▶ [What to do]: The lines to copy are those holding the string "dmPressWrap" in the entries below.

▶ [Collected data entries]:
= = = = =

-- ==== Sys2Proof/Tests/Slice0.lean ====
section
/-! SUPPORT. The model's own tests. Expected results come from 95_test_vectors.md (its table and row are named) or from
the rules named; then, for each statement with hypotheses, a witness that meets them. -/

namespace Sys2Proof.Tests

open Sys2Proof.Machine

/-! ### Helpers -/

/-- The outcome is a next state with the property. -/
def nextIs (o : Host.Outcome State Fault Refusal) (p : State → Bool) : Bool :=
  match o with
  | .next s => p s
  | .fault _ => false
  | .refused _ => false

def faultIs (o : Host.Outcome State Fault Refusal) (f : Fault) : Bool :=
  match o with
  | .next _ => false
  | .fault g => decide (g = f)
  | .refused _ => false

def refusalIs (o : Host.Outcome State Fault Refusal) (r : Refusal) : Bool :=
  match o with
  | .next _ => false
  | .fault _ => false
  | .refused q => decide (q = r)

def readsAs (r : RawWord) (i : Instr) : Bool :=
  match decode r with
  | .ok j => decide (j = i)
  | .error _ => false

/-- The debounce part of a state: `{ARM, TRUN, TCNT, PIN_Q}` over the reset state (95_test_vectors.md 2.3). -/
def db (arm trun : Bit) (tcnt : Nat) (pinQ : Bit) : State :=
  { State.reset with ARM := arm, TRUN := trun, TCNT := tcnt, PIN_Q := pinQ }

/-- The registers 95_test_vectors.md 2.3 shows after a tick. -/
def dbAfter (arm trun : Bit) (tcnt : Nat) (ev : EventCode) (s : State) : Bool :=
  decide (s.ARM = arm ∧ s.TRUN = trun ∧ s.TCNT = tcnt ∧ s.EVT = ev)

/-- The duty part of a state over the reset state (95_test_vectors.md 2.4). -/
def dm (duty : Nat) (ind tog : Bit) : State :=
  { State.reset with DUTY := duty, OEN := decide (duty ≠ 0), IND := ind, TOG := tog }

def dmAfter (duty : Nat) (oen ind tog : Bit) (s : State) : Bool :=
  decide (s.DUTY = duty ∧ s.OEN = oen ∧ s.IND = ind ∧ s.TOG = tog)

/-- A block with `PERIOD = 4` (95_test_vectors.md 2.5). -/
def pw (pcnt duty : Nat) (pq : Bit) : State :=
  { State.reset with
    cfg := { Config.reference with PERIOD := 4, STEP := 4, CEILING := 4, D0 := 2 }
    PCNT := pcnt, DUTY := duty, OEN := decide (duty ≠ 0), PQ := pq }

/-! ### Well-formedness: one ill-formed term for each check -/

theorem test_wf_stim_three_bits : RawWord.wf ⟨.STIM, 0b100⟩ = false := by decide
theorem test_wf_dbsel_five_bits : RawWord.wf ⟨.DBSEL, 0b10000⟩ = false := by decide
theorem test_wf_zero_count : (Stmt.t0 0).wf = false ∧ (Stmt.t1 0).wf = false := by decide
theorem test_wf_zero_count_pseudo : (Stmt.press 0).wf = false ∧ (Stmt.rel 0).wf = false := by decide

/-- 95_test_vectors.md 2.8, rows 1 to 5, and the two conditions of R7 they leave. -/
theorem test_config_conditions :
    brokenCondition { Config.reference with CEILING := 1000 } = some .ceilingAtMostPeriod ∧
    brokenCondition { Config.reference with STEP := 0 } = some .stepAtLeastOne ∧
    brokenCondition { Config.reference with N := 0 } = some .nAtLeastOne ∧
    brokenCondition { Config.reference with N := 5 } = some .timerWidthHoldsN ∧
    brokenCondition { Config.reference with PERIOD := 1024 } = some .dutyWidthHoldsPeriod ∧
    brokenCondition { Config.reference with PERIOD := 0 } = some .periodAtLeastOne ∧
    brokenCondition { Config.reference with D0 := 1000 } = some .d0AtMostPeriod := by decide

theorem test_ill_formed_refused :
    refusalIs (exec .t1 { State.reset with cfg := { Config.reference with CEILING := 1000 } })
      (.illFormedConfig .ceilingAtMostPeriod) = true := by decide

/-! ### Decoding: words written out from the patterns of R64, R66 to R69, R72, R73 -/

theorem test_decode_stim :
    readsAs ⟨.STIM, 0b10⟩ (.rst false) ∧ readsAs ⟨.STIM, 0b11⟩ (.rst true) ∧ readsAs ⟨.STIM, 0b00⟩ .t0 ∧
    readsAs ⟨.STIM, 0b01⟩ .t1 := by decide

/-- 95_test_vectors.md 2.2. -/
theorem test_decode_edsel :
    readsAs ⟨.EDSEL, 0b000⟩ (.edSteady0 false) ∧ readsAs ⟨.EDSEL, 0b001⟩ .edIgnoreRise ∧
    readsAs ⟨.EDSEL, 0b010⟩ .edFall ∧ readsAs ⟨.EDSEL, 0b011⟩ (.edSteady1 false) ∧
    readsAs ⟨.EDSEL, 0b100⟩ (.edSteady0 true) ∧ readsAs ⟨.EDSEL, 0b101⟩ .edRise ∧
    readsAs ⟨.EDSEL, 0b110⟩ .edIgnoreFall ∧ readsAs ⟨.EDSEL, 0b111⟩ (.edSteady1 true) := by decide

/-- 95_test_vectors.md 2.3. -/
theorem test_decode_dbsel :
    readsAs ⟨.DBSEL, 0b0000⟩ (.dbIdle false false) ∧ readsAs ⟨.DBSEL, 0b1001⟩ (.dbEdge false false true) ∧
    readsAs ⟨.DBSEL, 0b1111⟩ (.dbEdge true true true) ∧ readsAs ⟨.DBSEL, 0b0101⟩ (.dbCount true) ∧
    readsAs ⟨.DBSEL, 0b0100⟩ (.dbCount false) ∧ readsAs ⟨.DBSEL, 0b0111⟩ .dbExpireConfirm ∧
    readsAs ⟨.DBSEL, 0b0110⟩ .dbExpireReject ∧ readsAs ⟨.DBSEL, 0b0010⟩ (.dbIdle true false) := by decide

/-- 95_test_vectors.md 2.4. -/
theorem test_decode_dmsel :
    readsAs ⟨.DMSEL, 0b001⟩ (.dmHold true) ∧ readsAs ⟨.DMSEL, 0b011⟩ .dmPressStep ∧
    readsAs ⟨.DMSEL, 0b010⟩ .dmPressWrap ∧ readsAs ⟨.DMSEL, 0b100⟩ (.dmRelease false) ∧
    readsAs ⟨.DMSEL, 0b110⟩ (.dmReserved false) ∧ readsAs ⟨.DMSEL, 0b111⟩ (.dmReserved true) := by decide

/-- 95_test_vectors.md 2.5 and 2.6. -/
theorem test_decode_pwm :
    readsAs ⟨.PCSEL, 0b0⟩ .pcInc ∧ readsAs ⟨.PCSEL, 0b1⟩ .pcWrap ∧ readsAs ⟨.PWSEL, 0b10⟩ (.pwClear false) ∧
    readsAs ⟨.PWSEL, 0b11⟩ (.pwClear true) ∧ readsAs ⟨.PWSEL, 0b01⟩ .pwSet ∧ readsAs ⟨.PWSEL, 0b00⟩ .pwHold ∧
    readsAs ⟨.OUTSEL, 0b1⟩ .outPwm ∧ readsAs ⟨.OUTSEL, 0b0⟩ .outLatch := by decide

theorem test_host_numbers :
    decodeTableWord 8 1 = some .t1 ∧ decodeTableWord 8 2 = some (.rst false) ∧ decodeTableWord 8 5 = some .edRise ∧
    decodeTableWord 8 8 = some (.dbEdge false false false) ∧ decodeTableWord 8 16 = none := by decide

/-! ### Stimulus operations -/

/-- 95_test_vectors.md 2.1, rows 2 and 3: the pin bit is ignored and a pending window is discarded. -/
theorem test_rst :
    nextIs (exec (.rst true) { db true true 2 false with DUTY := 0, OEN := false, IND := true, TOG := true })
      (fun s => decide (s = State.reset)) = true := by decide

/-- 95_test_vectors.md 2.1, row 4. -/
theorem test_rst_active_high :
    nextIs (exec (.rst false) { State.reset with cfg := { Config.reference with ACT := true, D0 := 0 } })
      (fun s => decide (s.ARM = true ∧ s.PIN_Q = false ∧ s.DUTY = 0 ∧ s.OEN = false ∧ s.PQ = false ∧ s.pwmOut = false)) =
      true := by decide

/-- 95_test_vectors.md 2.1, row 5. -/
theorem test_t0_after_reset :
    nextIs (exec .t0 State.reset)
      (fun s => decide (s.TRUN = true ∧ s.TCNT = 0 ∧ s.PIN_Q = false ∧ s.EVT = 0b00#2 ∧ s.PCNT = 1 ∧ s.PQ = true)) =
      true := by decide

/-- 95_test_vectors.md 2.1, row 6. -/
theorem test_t1_after_reset :
    nextIs (exec .t1 State.reset) (fun s => decide (s.TRUN = false ∧ s.PIN_Q = true ∧ s.PCNT = 1)) = true := by decide

/-! ### Edge detector (95_test_vectors.md 2.2) -/

theorem test_ed_rise :
    nextIs (exec .edRise State.reset) (fun s => decide (s.EIFG = true ∧ s.sig.det = true)) = true := by decide
theorem test_ed_fall :
    nextIs (exec .edFall State.reset) (fun s => decide (s.EIFG = true ∧ s.sig.det = true)) = true := by decide
theorem test_ed_steady :
    nextIs (exec (.edSteady0 false) { State.reset with EIFG := true, sig := ⟨false, true, 0#2⟩ })
      (fun s => decide (s.EIFG = true ∧ s.sig.det = false)) = true ∧
    nextIs (exec (.edSteady1 true) State.reset) (fun s => decide (s.EIFG = false ∧ s.sig.det = false)) = true := by decide
theorem test_ed_ignore :
    nextIs (exec .edIgnoreRise { State.reset with sig := ⟨true, true, 0#2⟩ })
      (fun s => decide (s.EIFG = false ∧ s.sig.det = false)) = true ∧
    nextIs (exec .edIgnoreFall State.reset) (fun s => decide (s.EIFG = false ∧ s.sig.det = false)) = true := by decide
theorem test_detects :
    detects (db true false 0 false) true = true ∧ detects (db false false 0 true) false = true ∧
    detects (db false false 0 false) true = false ∧ detects (db true false 0 true) false = false ∧
    detects (db true false 0 true) true = false := by decide

/-! ### Debounce operations, each by the tick of its row (95_test_vectors.md 2.3) -/

theorem test_db_row1 : nextIs (exec .t1 (db false false 0 true)) (dbAfter false false 0 0b00#2) = true := by decide
theorem test_db_row3 : nextIs (exec .t0 (db false false 0 true)) (dbAfter false true 0 0b00#2) = true := by decide
theorem test_db_row5 : nextIs (exec .t0 (db false true 2 true)) (dbAfter false true 0 0b00#2) = true := by decide
theorem test_db_row7 : nextIs (exec .t1 (db false true 1 false)) (dbAfter false true 2 0b00#2) = true := by decide
theorem test_db_row8 : nextIs (exec .t0 (db false true 2 false)) (dbAfter true false 0 0b01#2) = true := by decide
theorem test_db_row9 : nextIs (exec .t1 (db false true 2 true)) (dbAfter false false 0 0b00#2) = true := by decide
theorem test_db_row10 : nextIs (exec .t1 (db true true 2 true)) (dbAfter false false 0 0b10#2) = true := by decide
theorem test_db_row15 :
    nextIs (exec .t1 { db true true 2 true with cfg := { Config.reference with EMIT_RELEASE := false } })
      (dbAfter false false 0 0b00#2) = true := by decide

/-- R92, R89: DB_EDGE clears the pending flag. -/
theorem test_db_edge_clears_flag :
    nextIs (exec (.dbEdge true true true) { db false true 2 true with EIFG := true })
      (fun s => decide (s.EIFG = false ∧ s.TRUN = true ∧ s.TCNT = 0)) = true := by decide
/-- R95: the rejection clears the expiry flag and leaves `ARM`. -/
theorem test_db_reject_clears_flag :
    nextIs (exec .dbExpireReject { db true true 2 false with TIFG := true })
      (fun s => decide (s.TIFG = false ∧ s.ARM = true ∧ s.TRUN = false)) = true := by decide
/-- R91. -/
theorem test_db_idle :
    nextIs (exec (.dbIdle false true) { State.reset with sig := ⟨true, false, 0b01#2⟩ })
      (fun s => decide (s = { State.reset with sig := ⟨true, false, 0b00#2⟩ })) = true := by decide
/-- R93. -/
theorem test_db_count :
    nextIs (exec (.dbCount true) (db false true 1 false)) (fun s => decide (s.TCNT = 2 ∧ s.TRUN = true)) = true := by
  decide

/-! ### Duty operations (95_test_vectors.md 2.4) -/

theorem test_dm_hold :
    nextIs (exec (.dmHold true) (dm 599 true true)) (fun s => decide (s = dm 599 true true)) = true := by decide
theorem test_dm_step_row2 :
    nextIs (exec .dmPressStep (dm 499 false false)) (dmAfter 599 true true true) = true := by decide
theorem test_dm_step_row6 :
    nextIs (exec .dmPressStep (dm 0 false false)) (dmAfter 100 true true true) = true := by decide
theorem test_dm_wrap_row14 :
    nextIs (exec .dmPressWrap (dm 900 false true)) (fun s => dmAfter 0 false true false s && !s.PLAT) = true := by decide
theorem test_dm_release_row7 :
    nextIs (exec (.dmRelease false) (dm 599 true true)) (dmAfter 599 true false true) = true := by decide
/-- Rows 3 to 5: the check is less-or-equal. -/
theorem test_fits :
    fits (dm 800 false false) = true ∧ fits (dm 801 false false) = false ∧ fits (dm 899 false false) = false := by decide
/-- Row 13, R127. -/
theorem test_dm_reserved :
    nextIs (exec (.dmReserved true) State.reset)
      (fun s => decide (s.FAULT = true ∧ s = { State.reset with fault := some (.reservedEvent 0b111#3) })) = true := by
  decide

/-! ### PWM operations (95_test_vectors.md 2.5) and the output mux (2.6) -/

theorem test_pc_inc : nextIs (exec .pcInc (pw 2 2 true)) (fun s => decide (s.PCNT = 3)) = true := by decide
theorem test_pc_wrap : nextIs (exec .pcWrap (pw 4 2 true)) (fun s => decide (s.PCNT = 0)) = true := by decide
theorem test_pw_set : nextIs (exec .pwSet (pw 0 2 false)) (fun s => decide (s.PQ = true)) = true := by decide
theorem test_pw_clear : nextIs (exec (.pwClear true) (pw 0 0 true)) (fun s => decide (s.PQ = false)) = true := by decide
theorem test_pw_hold : nextIs (exec .pwHold (pw 3 2 true)) (fun s => decide (s = pw 3 2 true)) = true := by decide
/-- Rows 1 to 5, each by a whole tick. -/
theorem test_pw_rows :
    nextIs (exec .t1 (pw 2 2 true)) (fun s => decide (s.PCNT = 3 ∧ s.PQ = true)) = true ∧
    nextIs (exec .t1 (pw 1 2 true)) (fun s => decide (s.PCNT = 2 ∧ s.PQ = false)) = true ∧
    nextIs (exec .t1 (pw 4 2 false)) (fun s => decide (s.PCNT = 0 ∧ s.PQ = true)) = true ∧
    nextIs (exec .t1 (pw 4 0 true)) (fun s => decide (s.PCNT = 0 ∧ s.PQ = false)) = true ∧
    nextIs (exec .t1 (pw 3 4 true)) (fun s => decide (s.PCNT = 4 ∧ s.PQ = false)) = true := by decide
theorem test_out_pwm :
    nextIs (exec .outPwm { State.reset with PQ := false }) (fun s => decide (s.pwmOut = false)) = true := by decide
theorem test_out_latch :
    nextIs (exec .outLatch { dm 0 false false with PQ := true }) (fun s => decide (s.pwmOut = false)) = true ∧
    nextIs (exec .outLatch { dm 0 false false with PLAT := true, pwmOut := false }) (fun s => decide (s.pwmOut = true)) =
      true := by decide

/-- 95_test_vectors.md 2.7. -/
theorem test_classify :
    classify { Config.reference with ACT := true } true = 0b01#2 ∧
    classify { Config.reference with ACT := true } false = 0b10#2 ∧
    classify { Config.reference with ACT := true, EMIT_RELEASE := false } false = 0b00#2 ∧
    classify Config.reference false = 0b01#2 := by decide

/-! ### Faults (95_test_vectors.md 2.8, rows 6 to 8; row 6 with a duty that breaks R47 (e), see log 13) -/

theorem test_row6_breaks_no_clause : brokenClause { State.reset with DUTY := 950 } = none := by decide
theorem test_broken_duty :
    nextIs (exec .t1 { State.reset with DUTY := 1000 })
      (fun s => decide (s = { State.reset with DUTY := 1000, fault := some (.invariantBroken .e) })) = true := by decide
theorem test_broken_event :
    nextIs (exec .t0 { State.reset with EVT := 0b11#2 })
      (fun s => decide (s.fault = some (.invariantBroken .d) ∧ s.PCNT = 0)) = true := by decide
theorem test_rst_when_faulted :
    faultIs (exec (.rst false) { State.reset with fault := some (.reservedEvent 0b110#3) }) (.reservedEvent 0b110#3) =
      true := by decide

/-! ### Step, fetch, observation and program text -/

theorem test_step_takes_the_word :
    nextIs (step { State.reset with stim := [0b00#2, 0b01#2] })
      (fun s => decide (s.TRUN = true ∧ s.stim = [0b01#2] ∧ s.ticks = 1)) = true := by decide
theorem test_fetch_word_t0 :
    nextIs (step (State.reset.withFetchWord 8 0)) (fun s => decide (s.TRUN = true ∧ s.PIN_Q = false)) = true := by decide
theorem test_fetch_word_ed_rise :
    nextIs (step (State.reset.withFetchWord 8 5)) (fun s => decide (s.ARM = true ∧ s.TRUN = true ∧ s.PIN_Q = true)) =
      true := by decide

= = = = =

▶ [Task response]:
    readsAs ⟨.DMSEL, 0b010⟩ .dmPressWrap ∧ readsAs ⟨.DMSEL, 0b100⟩ (.dmRelease false) ∧
    nextIs (exec .dmPressWrap (dm 900 false true)) (fun s => dmAfter 0 false true false s && !s.PLAT) = true := by decide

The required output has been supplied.